Zing Forum

Reading

XAI-driven Voice Deepfake Detection: Interpretable Analysis via Multimodal Large Language Model Generation

This article introduces a voice deepfake detection method based on XAI (Explainable Artificial Intelligence) and multimodal large language models. By visualizing model features and converting them into natural language explanations, it achieves interpretable analysis of detection results. This method requires no additional training and can be directly applied to existing voice fake detection models.

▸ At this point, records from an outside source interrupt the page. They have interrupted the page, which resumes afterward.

-- ==== Sys2Proof/Machine/CompOps.lean ====
section
/-!
DEFINITION. Shared operations of chapter 08: form slots, composition records, rendering, line buffers, and the lane
pipeline that turns dots into packets.
-/
namespace Sys2Proof.Machine

/-- A byte of the form store (R454). -/
def State.formByte (s : State) (a : Nat) : Nat := (Sparse.get Config.formPowerOn s.mem.form a).toNat

/-- A byte as the composer reads it: 0 in a block with an uncorrectable error (R460). -/
def State.inkByte (s : State) (a : Nat) : Nat := if s.mem.eccBad.contains (a / 64) then 0 else s.formByte a

/-- `n` bytes of the form store. -/
def State.formBytes (s : State) (a n : Nat) : List Nat := Mem.getBytes Config.formPowerOn s.mem.form a n

/-- Bytes written to the form store. -/
def State.putForm (s : State) (a : Nat) (bs : List Nat) : State :=
  { s with mem := { s.mem with form := Mem.putBytes Config.formPowerOn a bs s.mem.form } }

/-- The 64-byte blocks of the form store that an access touches, counted by channel (R461). -/
def State.countForm (s : State) (a n : Nat) : State :=
  if n = 0 then s
  else (List.range ((a + n - 1) / 64 + 1 - a / 64)).foldl (fun s i => s.count 0x10 ((a / 64 + i) % 4) 1) s

def State.win (s : State) (w : Nat) : Win := tget {} s.wins w
def State.modWin (s : State) (w : Nat) (g : Win → Win) : State := { s with wins := tupd {} w g s.wins }
def State.fireT (s : State) (n : Nat) : FireT := tget {} s.fire n
def State.modFire (s : State) (n : Nat) (g : FireT → FireT) : State := { s with fire := tupd {} n g s.fire }
def State.lane (s : State) (e : Nat) : Lane := tget {} s.lanes e
def State.modLane (s : State) (e : Nat) (g : Lane → Lane) : State := { s with lanes := tupd {} e g s.lanes }

/-! ### Form slots (R224 to R227) -/

/-- The live slot that a handle names (R224): its generation must match. -/
def State.slot? (s : State) (h : Nat) : Option Slot :=
  match lookup? s.dma.slots (h % 2 ^ 24) with
  | some x => if x.live && x.gen == h / 2 ^ 24 && h != 0 then some x else none
  | none => none

/-- The slot that a handle of an accepted record names: live, or kept for it (R227). -/
def State.slotKept? (s : State) (h : Nat) : Option Slot :=
  match lookup? s.dma.slots (h % 2 ^ 24) with
  | some x => if (x.live || x.kept) && x.gen == h / 2 ^ 24 && h != 0 then some x else none
  | none => none

/-- A slot header (R225). -/
structure SlotHdr where
  format : Nat
  width : Nat
  height : Nat
  stride : Nat
  valid : Bool
deriving DecidableEq, Repr

/-- The header of a slot and whether it is valid for the slot's size (R225, R226). -/
def State.slotHdr (s : State) (x : Slot) : SlotHdr :=
  let b := s.formBytes x.base 64
  let f := byteAt b 0
  let w := leAt b 4 4
  let h := leAt b 8 4
  let st := leAt b 12 4
  let res := zeroAt b 1 3 && zeroAt b 16 48
  let ok := if f = 1 then decide (1 ≤ w ∧ w ≤ 65536 ∧ 1 ≤ h ∧ h ≤ 262144 ∧ ceilDiv w 4 ≤ st ∧ 64 + h * st ≤ x.size)
    else if f = 2 then decide (1 ≤ w ∧ w ≤ 65536 ∧ 1 ≤ h ∧ h ≤ 262144 ∧ w ≤ st ∧ 64 + h * st ≤ x.size)
    else if f = 3 then decide (1 ≤ w ∧ w ≤ 256 ∧ 1 ≤ h ∧ h ≤ 1024 ∧ st = 64 ∧ 64 + 1024 * h ≤ x.size)
    else false
  { format := f, width := w, height := h, stride := st, valid := res && ok && st % 64 == 0 }

/-- A DOT2 dot: `a` is the line's address, `x` the dot (R226). -/
def State.dot2 (s : State) (a x : Nat) : Nat := s.inkByte (a + x / 4) / 4 ^ (x % 4) % 4

/-! ### Records (R228 to R232) -/

/-- An item record from its 32 bytes (R229). -/
def parseItem (b : List Nat) : CmpItem :=
  let c : CmpItem := { kind := byteAt b 0, plane := byteAt b 1, op := byteAt b 2, screen := byteAt b 3, handle := leAt b 4 4,
                       x := sx 32 (leAt b 8 4), y := sx 32 (leAt b 12 4) }
  if c.kind = 1 then { c with srcX := leAt b 16 4, srcY := leAt b 20 4, w := leAt b 24 4, h := leAt b 28 4 }
  else if c.kind = 2 then
    { c with counter := byteAt b 16, digits := byteAt b 17, lz := bit (byteAt b 18) 0, pitch := leAt b 20 2 }
  else { c with fmt := byteAt b 16, offDays := sx 16 (leAt b 18 2), pitch := leAt b 20 2 }

/-- The reserved bytes of an item record hold 0 (R229). -/
def itemReserved (b : List Nat) : Bool :=
  if byteAt b 0 = 2 then decide (byteAt b 18 < 2) && byteAt b 19 == 0 && zeroAt b 22 10
  else if byteAt b 0 = 3 then byteAt b 17 == 0 && zeroAt b 22 10
  else true

/-- A record from its bytes (R228). -/
def parseRec (b : List Nat) (seq stream index : Nat) : CmpRec :=
  { seq, stream, index, win := byteAt b 1, tag := leAt b 16 4, lenValid := bit (byteAt b 2) 0, test := bit (byteAt b 2) 1,
    raw := bit (byteAt b 2) 2, nomask := bit (byteAt b 2) 3, maskset := byteAt b 6, len := leAt b 8 4, extent := leAt b 12 4,
    repeats := leAt b 20 2, bgs := (List.range 8).map fun p => leAt b (24 + 4 * p) 4,
    items := (List.range (leAt b 4 2)).map fun i => parseItem ((b.drop (64 + 32 * i)).take 32) }

/-- The enabled tiles of a window (R80). -/
def State.winTiles (s : State) (w : Nat) : List Nat :=
  match s.cfg.armed with
  | some im => (im.tiles.filter fun r => r.enable && r.docwin == w).map (·.tile)
  | none => []

/-- The enabled tiles of a window on a plane. -/
def State.planeTiles (s : State) (w p : Nat) : List TileRec :=
  match s.cfg.armed with
  | some im => im.tiles.filter fun r => r.enable && r.docwin == w && r.plane == p
  | none => []

/-- The first status code of R230 that a handle of wanted formats meets: 5, 6 or 7, or 0. -/
def State.handleCode (s : State) (h : Nat) (fmts : List Nat) : Nat :=
  match s.slot? h with
  | none => 5
  | some x => if !(s.slotHdr x).valid then 6 else if fmts.contains (s.slotHdr x).format then 0 else 7

/-- The status code of one item (R230). -/
def State.itemCode (s : State) (w : Nat) (it : CmpItem) (b : List Nat) : Nat :=
  let screenOk : Bool := match s.slot? it.handle, s.cfg.armed with
    | some x, some im => (s.slotHdr x).format != 2 || im.screens.any fun sc => sc.idx == it.screen
    | _, _ => true
  let gray : Bool := match s.slot? it.handle with
    | some x => it.kind == 1 && (s.slotHdr x).format == 2
    | none => true
  if !itemReserved b || (!gray && it.screen != 0) then 1
  else if it.kind = 0 || 3 < it.kind || 2 < it.op || 7 < it.plane || (s.planeTiles w it.plane).isEmpty then
    (let c := if it.kind = 1 || it.kind = 2 || it.kind = 3 then s.handleCode it.handle (if it.kind = 1 then [1, 2] else [3]) else 0
     if c = 0 then 8 else c)
  else
    let c := s.handleCode it.handle (if it.kind = 1 then [1, 2] else [3])
    if c != 0 then c
    else if it.kind = 1 && !screenOk then 9
    else if it.kind = 2 && (63 < it.counter || it.digits < 1 || 10 < it.digits || it.pitch < 1 || 1024 < it.pitch) then 10
    else if it.kind = 3 && (5 < it.fmt || it.pitch < 1 || 1024 < it.pitch) then 10
    else 0

/-- The first failing item of a record and its code, in item order (R230; log entry 20). -/
def firstItem (codes : List Nat) (i : Nat) : Nat × Nat :=
  match codes with
  | [] => (0, 0)
  | c :: r => if c = 0 then firstItem r (i + 1) else (c, i)

/-- The status code of a record of `dlen` bytes and its first failing item (R230): the header codes in ascending order,
then the items in order, then the queue. -/
def State.recordCode (s : State) (b : List Nat) (dlen : Nat) : Nat × Nat :=
  let r := parseRec b 0 0 0
  let items := leAt b 4 2
  let itb := fun i => (b.drop (64 + 32 * i)).take 32
  if byteAt b 0 != 1 || 15 < r.win || bits (leAt b 2 2) 15 4 != 0 || 1023 < items || 15 < r.maskset || byteAt b 7 != 0 ||
      leAt b 22 2 != 0 || leAt b 56 8 != 0 || !zeroAt b (64 + 32 * items) (dlen - (64 + 32 * items)) then (1, 0)
  else if (s.winTiles r.win).isEmpty || (match s.cfg.armed with | some im => im.builtin | none => true) then (2, 0)
  else if dlen != ceilDiv (64 + 32 * items) 64 * 64 then (3, 0)
  else if (r.lenValid && r.len == 0) || r.extent < 1 || 262144 < r.extent || r.repeats == 0 then (4, 0)
  else
    let bgc := (r.bgs.filter (· != 0)).map fun h => s.handleCode h [1]
    let bg := if bgc.contains 5 then 5 else if bgc.contains 6 then 6 else if bgc.contains 7 then 7 else 0
    if bg != 0 then (bg, 0)
    else if r.test && !r.nomask && (match s.cfg.armed with | some im => im.masks.all (fun m => m.idx != r.maskset) | none => true) then (11, 0)
    else
      let it := firstItem ((List.range items).map fun i => s.itemCode r.win (parseItem (itb i)) (itb i)) 0
      if it.1 != 0 then it
      else if 64 ≤ (s.win r.win).queue.length then (12, 0)
      else (0, 0)

/-- CMP_WIN_w_Q, _TAG and _REP show the queue (R258). -/
def State.showQueue (s : State) (w : Nat) : State :=
  let q := (s.win w).queue
  let ready := (s.comp.docs.filter fun d => d.rcd.win == w && d.stage == 2 && !d.opened).length
  s.setFields [(CMP_WIN_w_Q_QUEUED w, q.length), (CMP_WIN_w_Q_READY w, ready),
    (CMP_WIN_w_TAG_DOC_TAG w, (q.head?.map (·.tag)).getD 0),
    (CMP_WIN_w_REP_REMAIN w, (q.head?.map fun r => r.repeats - r.opened).getD 0)]

/-- A record that passes is queued to its window (R231); a refused one sets CMP_ERR and raises CMP_REFUSED (R230). The
answer is the status code. -/
def State.compose (s : State) (b : List Nat) (dlen stream index : Nat) : State × Nat :=
  let (code, item) := s.recordCode b dlen
  let r := parseRec b s.comp.nextRec stream index
  if code = 0 then
    let s := (s.modWin r.win fun x => { x with queue := x.queue ++ [r] })
    (({ s with comp := { s.comp with nextRec := s.comp.nextRec + 1 } }).showQueue r.win, 0)
  else
    let s := s.setFields [(CMP_ERR_CODE, code), (CMP_ERR_WIN, r.win), (CMP_ERR_ITEM, item), (CMP_ERR_TAG_DOC_TAG, r.tag)]
    (s.raise kCMP_REFUSED (code + r.win % 16 * 256), code)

语音深度伪造检测可解释人工智能多模态大语言模型XAI语音安全模型可解释性深度学习
Published 2026-06-12 12:27Recent activity 2026-06-12 12:51Estimated read 6 min
XAI-driven Voice Deepfake Detection: Interpretable Analysis via Multimodal Large Language Model Generation
1

Section 01

[Introduction] XAI-driven Voice Deepfake Detection: Interpretable Analysis via Multimodal Large Language Model Generation

This project is developed by the GLAM Lab at Imperial College London, proposing a voice deepfake detection method based on XAI (Explainable Artificial Intelligence) and multimodal large language models. The core innovation is that it can integrate existing detection models without additional training, solving the "black box" problem of traditional models through feature visualization and natural language explanations, thus enhancing the credibility and application value of results.

2

Section 02

Background: Threats of Voice Deepfakes and Black Box Dilemma of Existing Detection Models

The rapid development of generative AI technology has made voice deepfakes a serious security threat (e.g., fake calls, false speeches). Existing detection systems can output results but cannot explain the decision-making basis, leading to three major challenges: security analysts struggle to understand decisions, ordinary users distrust results, and researchers find it hard to detect model biases. Therefore, an interpretable detection system is crucial.

3

Section 03

Technical Architecture: Three-Stage Seamless Interpretable Pipeline

The system adopts a "Prediction-Visualization-Explanation" pipeline:

  1. Prediction and Feature Extraction: Supports mainstream detection models such as Wav2Vec 2.0, HuBERT, WavLM, and OpenSMILE, extracting key features;
  2. XAI Visualization: Generates heatmaps/attribution maps via Integrated Gradients, Saliency Maps, LIME, and SHAP, marking suspicious time periods and frequencies;
  3. Multimodal Explanation Generation: Uses Qwen2.5-VL-7B-Instruct to read visualization results and generate natural language explanations containing specific abnormal details.
4

Section 04

Experiments: Single-Model and Multi-Model Fusion Effects on the PartialSpoof Dataset

The experiments are based on the PartialSpoof anti-spoofing dataset, using Conda environment to manage dependencies. Results show:

  • Single-Model XAI: Can locate anomalies but has biases (e.g., Saliency overfocuses on high-frequency noise);
  • Three-Model Fusion: Combines XAI evidence from Wav2Vec, HuBERT, and WavLM, resulting in more comprehensive and accurate explanations (complementary features, consistent verification, error suppression), and can describe specific anomalies (e.g., high-frequency artifacts at 1.5 seconds, pitch anomalies between 4.5-5.0 seconds).
5

Section 05

Application Value: Empowering Multiple Scenarios from Security Auditing to Forensic Investigation

The practical value of the project is reflected in:

  • Security Auditing: Helps teams understand decisions and identify attack patterns;
  • User Trust: Shows detection basis to users, enhancing trust;
  • Model Improvement: Discovers misjudgment patterns through explanations to optimize detection models;
  • Forensic Investigation: Structured explanations can supplement expert testimony.
6

Section 06

Limitations and Outlook: Computational Overhead, Language Restrictions, and Optimization Directions

Current limitations:

  • High computational resource requirements (multiple XAI methods + multimodal models);
  • Mainly supports English voice;
  • Insufficient real-time performance of the process. Future directions: Optimize explanation speed, expand multilingual support, and explore lightweight multimodal models.
7

Section 07

Conclusion: The AI Explains AI Paradigm Provides New Ideas for Trustworthy AI Systems

This project proves that multimodal large language models can be used to explain the decisions of other AI systems, and the "AI explains AI" paradigm provides a new path for solving the interpretability problem of black-box models. For developers and security practitioners, this tool can provide credible decision-making basis when deploying detection systems, which is a key element in building trustworthy AI in the era of deepfakes.